Pricing is obviously a complicated issue, and I know there will never be a "right" or "wrong" way to price a product. I guess all I can say is that I don't agree that plan-based pricing is good for the consumer. One of my main objections is that I don't agree that plan-based pricing is easy/simple.

Take a look at Highrise: http://highrisehq.com/signup 37signals seems to have set the standard for plan-based pricing pages, so I think this is a good example to use. Right off the bat it's complicated because I to choose which plan I want before signing up. How in the hell do I know how many deals I need? Then I have to constantly monitor usage to make sure Idon't pass the invisible threshold. Uh oh, one of my employees added one contact and my price just doubled. That's the opposite of simplicity.

Now let's look at a more recent 37Signals pricing page: http://basecamp.com/pricing This is still plan-based, but it's much closer to being a la carte based on the number of projects used. I can't speak for 37Signals, but it would seem as if they don't think that the plan page they popularized is actually the best approach.

Things can definitely get too complicated if the units you measure with a la carte become too granular (like charging per byte of storage or something crazy like that), but there's normally a nice middle ground. Basecamp made # of projects the metric to focus on. My company charges per user and makes everything else unlimited which generally makes the cost scale linearly with usage (roughly) but it's still very simple and predictable so no one has to spend time checking the invoice.

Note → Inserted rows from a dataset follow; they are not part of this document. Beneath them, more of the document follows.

-- ==== Sys2Proof/Proofs/CanonicalCommands.lean ====
section
/-! PROOF. The canonical form of registers and memories is kept by register writes, the pair, the units' operations, and the dispatch
of every command: one lemma per operation, in the order of the model; each follows the shape of its definition. -/

namespace Sys2Proof.Machine

variable {s t u : State}


/-! ### Writes of the registers of each block whose effect goes beyond their fields (R794, R840) -/

theorem State.Canonical.writeClk (h : s.Canonical) {o v : Nat} : (s.writeClk o v).Canonical :=
  .ite (.ite (.run h answers_execClkMpllDcoWrite) (.ite (.ite (.reject h) (.ite (.loseReference (.writePlain h)) (.writePlain h))) (.ite
    (.ite (.reject h) (.ite h (.candidateChanged (.ite (.reject (.put (.writePlain h) _ _)) (.writePlain h))))) (.writePlain h)))) (.ite
    (.ite (.run (.take (.ite (.run h answers_execRoastStart) h)) answers_execRoastAbort) (.ite (.run h answers_execRoastStart) h))
    (.writePlain h))

theorem State.Canonical.writeTime (h : s.Canonical) {o v : Nat} : (s.writeTime o v).Canonical :=
  .ite (.ite (.run (.update h) answers_execTimeSnap) h) (.ite (.ite (.reject h) (.ite (.run (.ite (.run
    (.writePlain h) answers_execTriggerArm) (.writePlain h)) answers_execTriggerCancel) (.ite (.run
    (.writePlain h) answers_execTriggerArm) (.writePlain h)))) (.writePlain h))

theorem State.Canonical.writeHost (h : s.Canonical) {o v : Nat} : (s.writeHost o v).Canonical :=
  .ite (.ite (.run h answers_execHostCntClr) h) (.ite (.ringCfg h) (.ite (.ringCfg h) (.ite (.ringCfg h) (.ite (.winCtl (.take h))
    (.writePlain h)))))

theorem State.Canonical.writeDma (h : s.Canonical) {o v : Nat} : (s.writeDma o v).Canonical :=
  .ite (.ite (.run (.update (.ite (.run (.update h) answers_execDmaChStart) h)) answers_execDmaChAbort) (.ite (.run
    (.update h) answers_execDmaChStart) h)) (.writePlain h)

theorem State.Canonical.writeSched (h : s.Canonical) {o v : Nat} : (s.writeSched o v).Canonical :=
  .ite (.ite (.run h answers_execSchedCntClr) h) (.ite (.run h answers_execSchedSliceWrite) (.writePlain h))

theorem State.Canonical.writeAport (h : s.Canonical) {o v : Nat} : (s.writeAport o v).Canonical :=
  .ite (.ite (.run h answers_execAportCntClr) h) (.ite (.ite (.reject h) (.ite (.enablePort (.put (.writePlain h) _ _)) (.ite
    (.disablePort (.put (.writePlain h) _ _)) (.put (.writePlain h) _ _)))) (.ite (.masterClocks (.writePlain h)) (.writePlain h)))

theorem State.Canonical.writeAes (h : s.Canonical) {o v : Nat} : (s.writeAes o v).Canonical :=
  .ite (.ite (.run h answers_execAesCntClr) h) (.ite (.ite (.ite (.reject h) (.ite (.put (.writePlain h) _ _) (.ite (.enableAesRx (.put
    (.writePlain h) _ _)) (.disableAesRx (.put (.writePlain h) _ _))))) (.ite (.ite (.run h answers_execAesRxCsSnap) h) (.writePlain h)))
    (.ite (.ite (.reject h) (.ite (.run (.ite (.put (.writePlain h) _ _) (.ite (.enableAesTx (.put (.writePlain h) _ _)) (.disableAesTx
    (.put (.writePlain h) _ _)))) answers_execAesTxCommit) (.ite (.put (.writePlain h) _ _) (.ite (.enableAesTx (.put
    (.writePlain h) _ _)) (.disableAesTx (.put (.writePlain h) _ _)))))) (.writePlain h)))

theorem State.Canonical.writeHuba (h : s.Canonical) {o v : Nat} : (s.writeHuba o v).Canonical :=
  .ite (.ite (.run h answers_execHubaCntClr) h) (.ite (.ite (.reject h) (.ite (.run (.ite (.ite (.put (.put (.put h _ _) _ _) _ _) h)
    (.run (.take (.ite (.put (.put (.put h _ _) _ _) _ _) h)) answers_execConvEnWrite)) answers_execRangeRequest) (.ite (.ite (.put (.put
    (.put h _ _) _ _) _ _) h) (.run (.take (.ite (.put (.put (.put h _ _) _ _) _ _) h)) answers_execConvEnWrite)))) (.ite (.ite
    (.reject h) (.each (.take (.put (.writePlain h) _ _)) (fun _ _ h1 => .ite h1 (.run h1 answers_execPsEnWrite)))) (.writePlain h)))

theorem State.Canonical.writeSurf (h : s.Canonical) {o v : Nat} : (s.writeSurf o v).Canonical :=
  .ite (.ite (.run h answers_execSurfCntClr) h) (.ite (.ite (.run h answers_execLawCommit) h) (.ite (.ite (.run
    (.slEnable h) answers_execSlRestart) (.slEnable h)) (.ite (.ite (.reject h) (.showMir (.writePlain h))) (.ite (.ite (.writePlain h)
    (.reject h)) (.writePlain h)))))

theorem State.Canonical.writeNet (h : s.Canonical) {o v : Nat} : (s.writeNet o v).Canonical :=
  .ite (.ite (.run h answers_execNetxCntClr) h) (.ite (.ite (.ite (.writePlain h) (.recheckModule (.writePlain h))) (.netLink (.ite
    (.writePlain h) (.recheckModule (.writePlain h))))) (.writePlain h))

theorem State.Canonical.writeWl (h : s.Canonical) {o v : Nat} : (s.writeWl o v).Canonical :=
  .ite (.ite (.run (.wlEnable h) answers_execWlRetrain) (.wlEnable h)) (.ite (.ite (.run h answers_execWlxCntClr) h) (.ite (.reject h)
    (.ite (.put (.writePlain h) _ _) (.writePlain h))))

theorem State.Canonical.writeGlobal (h : s.Canonical) {o v : Nat} : (s.writeGlobal o v).Canonical :=
  .ite (.ite (.run h answers_execGlobalCntClr) h) (.ite (.ite (.put (.ite (.put (.writePlain h) _ _) (.writePlain h)) _ _) (.ite (.put
    (.writePlain h) _ _) (.writePlain h))) (.writePlain h))

/-! ### Enabling and the first claim (R760, R769) -/

theorem answers_execPairEnWrite {value : BitVec 32} : s.Answers (execPairEnWrite value s) := .ifRestored (.next fun h => .pairEnWrite h)

theorem answers_execPairListenEnd : s.Answers (execPairListenEnd s) := by
  unfold execPairListenEnd
  dsimp only
  split
  · exact .next id
  · exact .ite (.next fun h => .sendWitness (.modPair h)) (.next id)
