/-! ### Chunks that are read or missing (R682, R683, R692) -/

theorem exec_playbackChunkRead {c : Fin 1024} {n : Nat} {p : Play} {k : Take}
    (found : s.store.plays.find? (fun p => p.track == c.val && !p.buffered.contains n &&
      (match s.take? p.take with | some k => s.readable k p.recTrack n | none => false)) = some p) (taken : s.take? p.take = some k) :
    exec (.playbackChunkRead c n) s = .next ((s.modPlay p fun x => { x with buffered := x.buffered ++ [n] }).sendDrives
      (((k.memberOf p.recTrack n).toList).map fun m => (m, .read nvmeNs (k.chunkLba p.recTrack n) 32))) := by
  show execPlaybackChunkRead c n s = _
  unfold execPlaybackChunkRead
  dsimp only
  refine (congrArg (fun o : Option Play => Host.Outcome.next (match o with
    | some p => (s.modPlay p fun x => { x with buffered := x.buffered ++ [n] }).sendDrives
        (((((s.take? p.take).getD {}).memberOf p.recTrack n).toList).map fun m =>
          (m, .read nvmeNs (((s.take? p.take).getD {}).chunkLba p.recTrack n) 32))
    | none => s)) found).trans ?_
  dsimp only
  rw [taken]
  rfl

theorem exec_playUnderrun {c : Fin 1024} {n : Nat} {p : Play}
    (found : s.store.plays.find? (fun p => p.track == c.val && p.started && !p.buffered.contains n && !p.missed.contains n) = some p) :
    exec (.playUnderrun c n) s = .next (((s.modPlay p fun x => { x with missed := x.missed ++ [n] }).bump
      Reg.STORE_UNDERRUN_CNT_COUNT).postNow .fault none 0x0151 [2, c.val]) := by
  show execPlayUnderrun c n s = _
  unfold execPlayUnderrun
  dsimp only
  rw [found]

/-! ### What a change of members leaves (R684, R685) -/

/-- The units, the drives and each drive's own registers stay. -/
structure KeepsDrives (s t : State) : Prop where
  units : t.units = s.units
  drives : t.store.drives = s.store.drives
  get : ∀ f : Fld, f.lo < 32 → 0x11100 ≤ f.off → f.lo ≠ 1 → f.lo ≠ 4 → t.get f = s.get f

theorem KeepsDrives.refl : KeepsDrives s s := ⟨rfl, rfl, fun _ _ _ _ _ => rfl⟩

theorem KeepsDrives.trans (a : KeepsDrives s t) (b : KeepsDrives t u) : KeepsDrives s u :=
  ⟨b.units.trans a.units, b.drives.trans a.drives, fun f lo off one four => (b.get f lo off one four).trans (a.get f lo off one four)⟩

theorem KeepsDrives.of_same (units : t.units = s.units) (drives : t.store.drives = s.store.drives) (regs : t.regs = s.regs) :
    KeepsDrives s t := ⟨units, drives, fun f _ _ _ _ => State.get_of_regs regs f⟩

/-- A register of the store, or one that shows which member a drive is. -/
theorem KeepsDrives.put {g : Fld} (lo : g.lo < 32) (own : g.off < 0x11100 ∨ g.lo = 1 ∨ g.lo = 4) (v : Nat) :
    KeepsDrives s (s.put g v) := by
  refine ⟨rfl, rfl, fun f small low one four => State.get_put_ne s ?_ v⟩
  unfold Fld.key
  omega

theorem KeepsDrives.host (h : SameButHost s t) : KeepsDrives s t :=
  ⟨h.units, by rw [h.store], fun f lo off _ _ => h.get f lo (.inr (le_trans (by decide) off))⟩

theorem KeepsDrives.ite {c : Prop} [Decidable c] (a : KeepsDrives s t) (b : KeepsDrives s u) : KeepsDrives s (if c then t else u) := by
  split
  · exact a
  · exact b

theorem KeepsDrives.each {α : Type} {xs : List α} {f : α → State → State} (h : ∀ x t, KeepsDrives t (f x t)) :
    KeepsDrives s (s.each xs f) := State.each_keeps (KeepsDrives s) f (fun x t kept => kept.trans (h x t)) s xs .refl

theorem KeepsDrives.showFree (s : State) : KeepsDrives s s.showFree := .put (by decide) (by decide) _

theorem KeepsDrives.countTracks (s : State) : KeepsDrives s s.countTracks :=
  .trans (.put (by decide) (by decide) _) (.put (by decide) (by decide) _)

/-- What the drives show of their places in the store. -/
def State.showPlaces (s : State) (l : List (Nat × Drive)) (f : Nat × Drive → Bool) : State := s.each l fun e t =>
  (t.putBit (Reg.STORE_DRV_STATUS_MEMBER e.1) (f e)).put (Reg.STORE_DRV_STATUS_INDEX e.1) e.2.index

theorem KeepsDrives.showPlaces (s : State) (l : List (Nat × Drive)) (f : Nat × Drive → Bool) : KeepsDrives s (s.showPlaces l f) :=
  .each fun e t => .trans (.put (show 1 < 32 by decide) (.inr (.inl rfl)) _) (.put (show 4 < 32 by decide) (.inr (.inr rfl)) _)

theorem KeepsDrives.showMembers (s : State) : KeepsDrives s s.showMembers := by
  unfold State.showMembers
  dsimp only
  refine .trans ?_ (.showFree _)
  refine .trans ?_ (.put (by decide) (by decide) _)
  refine .trans ?_ (.put (by decide) (by decide) _)
  refine .trans ?_ (.showPlaces _ _ _)
  exact .trans (.put (by decide) (by decide) _) (.put (by decide) (by decide) _)

/-- The punch-out of a take that closes early is aborted. -/
def State.abortPunchOut (s : State) (x : Take) : State :=
  match x.outHdr with
  | some (h, _) => s.finish h 0x0711 .aborted 0 (s.toP x.domain (x.inSi + x.journaled)) 0
  | none => s

theorem State.abortPunchOut_keeps (s : State) (x : Take) : (s.abortPunchOut x).units = s.units ∧ (s.abortPunchOut x).store = s.store ∧
    (s.abortPunchOut x).regs = s.regs := by
  unfold State.abortPunchOut
  split <;> exact ⟨rfl, rfl, rfl⟩

theorem KeepsDrives.abortPunchOut (s : State) (x : Take) : KeepsDrives s (s.abortPunchOut x) := by
  obtain ⟨units, store, regs⟩ := s.abortPunchOut_keeps x
  exact .of_same units (by rw [store]) regs

theorem State.recover_eq (s : State) : s.recover =
    let s2 := (s.modStore fun x => { x with
      takes := x.takes.map fun t => if t.open_ then { t.atJournal with recovered := true, outHdr := none } else t
      journalCut := false }).each (s.store.takes.filter (·.open_)) fun t u => u.abortPunchOut t
    if s.store.takes.any (·.open_) then s2.set Reg.STORE_STATUS_RECOVERED else s2 := rfl

theorem KeepsDrives.recover (s : State) : KeepsDrives s s.recover := by
  rw [State.recover_eq]
  have closed (l : List Take) : KeepsDrives s ((s.modStore fun x => { x with
      takes := x.takes.map fun t => if t.open_ then { t.atJournal with recovered := true, outHdr := none } else t
      journalCut := false }).each l fun t u => u.abortPunchOut t) :=
    .trans (t := s.modStore _) (.of_same rfl rfl rfl) (.each fun t u => .abortPunchOut u t)
  exact .ite ((closed _).trans (.put (by decide) (by decide) 1)) (closed _)

/-- Open takes at their journaled points. -/
def closedEarly (l : List Take) : List Take := l.map fun t => if t.open_ then { t.atJournal with byLoss := true, outHdr := none } else t

theorem State.closeTakes_eq (s : State) : s.closeTakes = ((s.modStore fun x => { x with takes := closedEarly x.takes }).each
    (s.store.takes.filter (·.open_)) fun t u => (u.abortPunchOut t).post .other none
      { code := 0x0150, si := ((u.abortPunchOut t).dom 0).si, body := [t.no.getD 0, 3, t.inSi + t.journaled] }).countTracks := by
  unfold State.closeTakes closedEarly
  dsimp only
  refine congrArg State.countTracks (congrArg (State.each _ _) (funext fun t => funext fun u => ?_))
  unfold State.abortPunchOut
  cases t.outHdr <;> rfl

theorem State.closeTakes_keeps (s : State) : KeepsDrives s s.closeTakes ∧ s.closeTakes.store.takes = closedEarly s.store.takes ∧
    ∀ f : Fld, f.lo < 32 → f.outsideHost → f.off ≠ 0x11010 → s.closeTakes.get f = s.get f := by
  have early (t : Take) (u : State) : KeepsDrives u ((u.abortPunchOut t).post .other none
      { code := 0x0150, si := ((u.abortPunchOut t).dom 0).si, body := [t.no.getD 0, 3, t.inSi + t.journaled] }) :=
    .trans (.abortPunchOut u t) (.host (.post ..))
  rw [State.closeTakes_eq]
  generalize aborted : State.each _ (s.store.takes.filter (·.open_)) _ = v
  have kept : KeepsDrives s v ∧ v.store.takes = closedEarly s.store.takes ∧
      ∀ f : Fld, f.lo < 32 → f.outsideHost → v.get f = s.get f := by
    rw [← aborted]
    refine State.each_keeps (fun t : State => KeepsDrives s t ∧ t.store.takes = closedEarly s.store.takes ∧
      ∀ f : Fld, f.lo < 32 → f.outsideHost → t.get f = s.get f) _ (fun x t ⟨drives, takes, get⟩ => ?_) _ _
      ⟨.of_same rfl rfl rfl, rfl, fun _ _ _ => rfl⟩
    obtain ⟨-, store, regs⟩ := t.abortPunchOut_keeps x
    refine ⟨drives.trans (early x t), ?_, fun f lo out => ?_⟩
    · rw [State.post_store, store, takes]
    · rw [State.get_post _ _ _ _ _ lo out, State.get_of_regs regs, get f lo out]
  obtain ⟨drives, takes, get⟩ := kept
  refine ⟨drives.trans (.countTracks v), takes, fun f lo out off => ?_⟩
  have apart (l w : Nat) (small : l < 32) : f.key ≠ (⟨0x11010, l, w⟩ : Fld).key := by
    unfold Fld.key
    dsimp only
    omega
  exact (State.get_put_ne _ (apart 16 11 (by decide)) _).trans ((State.get_put_ne _ (apart 0 11 (by decide)) _).trans (get f lo out))

theorem closedEarly_open (l : List Take) : ∀ k ∈ closedEarly l, k.open_ = false := by
  intro k mem
  obtain ⟨x, -, rfl⟩ := List.mem_map.1 mem
  split
  · rfl
  · next shut => exact Bool.eq_false_iff.2 shut
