/-! ## The multi-function pads (R828-R833): a write of a pad, its park and the function that it takes. -/

/-! ### What shows a pad -/

/-- The registers that show what a pad is waiting for, and its level. -/
def padRegs (k : Nat) : List Fld := [Reg.PINFN_MFP_PENDING k, Reg.PINFN_STATUS_PENDING_ANY, Reg.PINFN_LEVEL_LEVEL]

theorem ShowsOnly.showPin (s : State) (k : Nat) : ShowsOnly (padRegs k) s (s.showPin k) :=
  (ShowsOnly.put List.mem_cons_self _).trans (.put (List.mem_cons_of_mem _ List.mem_cons_self) _)

theorem ShowsOnly.pinLevel (s : State) (k : Nat) : ShowsOnly (padRegs k) s (s.pinLevel k) :=
  .ite (.ite (.put (by simp [padRegs]) _) (.put (by simp [padRegs]) _)) .refl

theorem padRegs_apart (k : Fin 32) : (Reg.PINFN_MFP_FN k).FreeOf (padRegs k) ∧ (Reg.PINFN_MFP_OUT k).FreeOf (padRegs k) ∧
    (Reg.PINFN_MFP_PULL k).FreeOf (padRegs k) ∧ (Reg.PINFN_MFP_DRIVE k).FreeOf (padRegs k) ∧
    (Reg.PINFN_MFP_PARAM k).FreeOf (padRegs k) ∧ (Reg.PINFN_MFP_PARKED k).FreeOf (padRegs k) ∧
    Reg.PINFN_CNT_CHANGES.FreeOf (padRegs k) ∧ (Reg.PINFN_MFP_PENDING k).key ≠ Reg.PINFN_STATUS_PENDING_ANY.key ∧
    (Reg.PINFN_MFP_PARKED k).key ≠ Reg.PINFN_CNT_CHANGES.key := by decide +revert

theorem padFields_apart (k : Fin 32) : (Reg.PINFN_MFP_FN k).FreeOf [Reg.PINFN_MFP_OUT k, Reg.PINFN_MFP_PULL k, Reg.PINFN_MFP_DRIVE k,
    Reg.PINFN_MFP_PARAM k] := by decide +revert

/-- PENDING of a pad after it has been shown. -/
theorem State.showPin_pending (s : State) (k : Fin 32) : (s.showPin k).bit (Reg.PINFN_MFP_PENDING k) =
    (s.get (Reg.PINFN_MFP_FN k) != s.pinFn k || s.pinCfg k != Tab.get 0 s.pins.cfg k) := by
  obtain ⟨-, -, -, -, -, -, -, apart, -⟩ := padRegs_apart k
  exact (State.bit_put_ne _ apart _).trans (State.bit_putBit_same s rfl _)

theorem ShowsOnly.pinCfg (k : Fin 32) (shows : ShowsOnly (padRegs k) s t) : t.pinCfg k = s.pinCfg k := by
  obtain ⟨-, out, pull, drive, param, -⟩ := padRegs_apart k
  rw [State.pinCfg, State.pinCfg, shows.get out, shows.get pull, shows.get drive, shows.get param]

/-! ### A write of a pad -/

theorem accessAt_pad (k : Fin 32) : unlimitedAt (0x15010 + 4 * k) = true ∧ accessAt (0x15010 + 4 * k) =
    [(.rw, Reg.PINFN_MFP_FN k), (.rw, Reg.PINFN_MFP_OUT k), (.rw, Reg.PINFN_MFP_PULL k), (.rw, Reg.PINFN_MFP_DRIVE k),
      (.rw, Reg.PINFN_MFP_PARAM k), (.ro, Reg.PINFN_MFP_PENDING k), (.ro, Reg.PINFN_MFP_PARKED k)] := by
  decide +kernel +revert

theorem State.writePlain_pad (s : State) (k : Fin 32) (v : Nat) :
    (s.writePlain (0x15010 + 4 * k) v).get (Reg.PINFN_MFP_FN k) = v % 16 ∧ (s.writePlain (0x15010 + 4 * k) v).pins = s.pins ∧
      (s.writePlain (0x15010 + 4 * k) v).units = s.units := by
  obtain ⟨free, fields⟩ := accessAt_pad k
  have here : ∀ x ∈ fieldsAt (0x15010 + 4 * k), x.2.off / 4096 = 21 := fun x mem => by
    have listed : (x.1.acc, x.2) ∈ accessAt (0x15010 + 4 * k) := List.mem_map_of_mem mem
    have offs : ∀ y ∈ accessAt (0x15010 + 4 * k), y.2.off = 0x15010 + 0x4 * k := by
      rw [fields]
      simp [Reg.PINFN_MFP_FN, Reg.PINFN_MFP_OUT, Reg.PINFN_MFP_PULL, Reg.PINFN_MFP_DRIVE, Reg.PINFN_MFP_PARAM,
        Reg.PINFN_MFP_PENDING, Reg.PINFN_MFP_PARKED]
    have off := offs _ listed
    dsimp only at off
    omega
  have unlocked : ∀ x ∈ fieldsAt (0x15010 + 4 * k), s.lockedField x.2 = false := fun x mem => by
    unfold State.lockedField
    simp only [here x mem]
  have written : WritesOnly [Reg.PINFN_MFP_OUT k, Reg.PINFN_MFP_PULL k, Reg.PINFN_MFP_DRIVE k, Reg.PINFN_MFP_PARAM k]
      (s.put (Reg.PINFN_MFP_FN k) (fieldOf v (Reg.PINFN_MFP_FN k)))
      ([(Acc.rw, Reg.PINFN_MFP_OUT k), (Acc.rw, Reg.PINFN_MFP_PULL k), (Acc.rw, Reg.PINFN_MFP_DRIVE k),
        (Acc.rw, Reg.PINFN_MFP_PARAM k)].foldl (fun t x => t.access v x) (s.put (Reg.PINFN_MFP_FN k) (fieldOf v (Reg.PINFN_MFP_FN k)))) :=
    (((WritesOnly.put (by simp) _).trans (.put (by simp) _)).trans (.put (by simp) _)).trans (.put (by simp) _)
  rw [State.writePlain_accepted (State.refusesWrite_unlimited free unlocked v), fields]
  refine ⟨(written _ (padFields_apart k)).trans ((State.get_put_same ..).trans ?_), rfl, rfl⟩
  exact (Nat.mod_mod _ 16).trans (congrArg (· % 16) (Nat.div_one v))

/-- A reserved function, or a second holder of one that one pad alone may have. -/
def State.padRefused (s : State) (k : Fin 32) (fn : Nat) : Prop :=
  11 ≤ fn ∨ fn ∈ [3, 4, 5] ∧ ∃ j : Fin 32, j ≠ k ∧ s.get (Reg.PINFN_MFP_FN j) = fn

My company is called "Less Annoying CRM" so we naturally attract people who are sensitive to the annoying shenanigans that are common with other companies, and this is one of the biggest things my customers tell me they like about our service. The pricing has a huge impact on the customer experience which is largely ignored in this blog post. (Note: I realize there is selection bias with my anecdotal evidence, so you can say I don't have the complete picture, although I think after 2.5 years of talking to potential customers every day, I've got a decent idea)

In addition to all of that, it seems clear to me that the purpose of plan-based pricing is to get the majority of your customers to pay more than they should by only allowing them to buy more resources than they need. This is obviously true with cable subscriptions and cell phone plans, and I think it's equally true with SaaS apps. This is even more apparent when you read blog posts like this one and understand how much thought goes into designing a pricing structure that extracts every penny possible from each and every customer.

If you want to make more money, then ok, but I don't buy the claim that this is in the customer's best interest.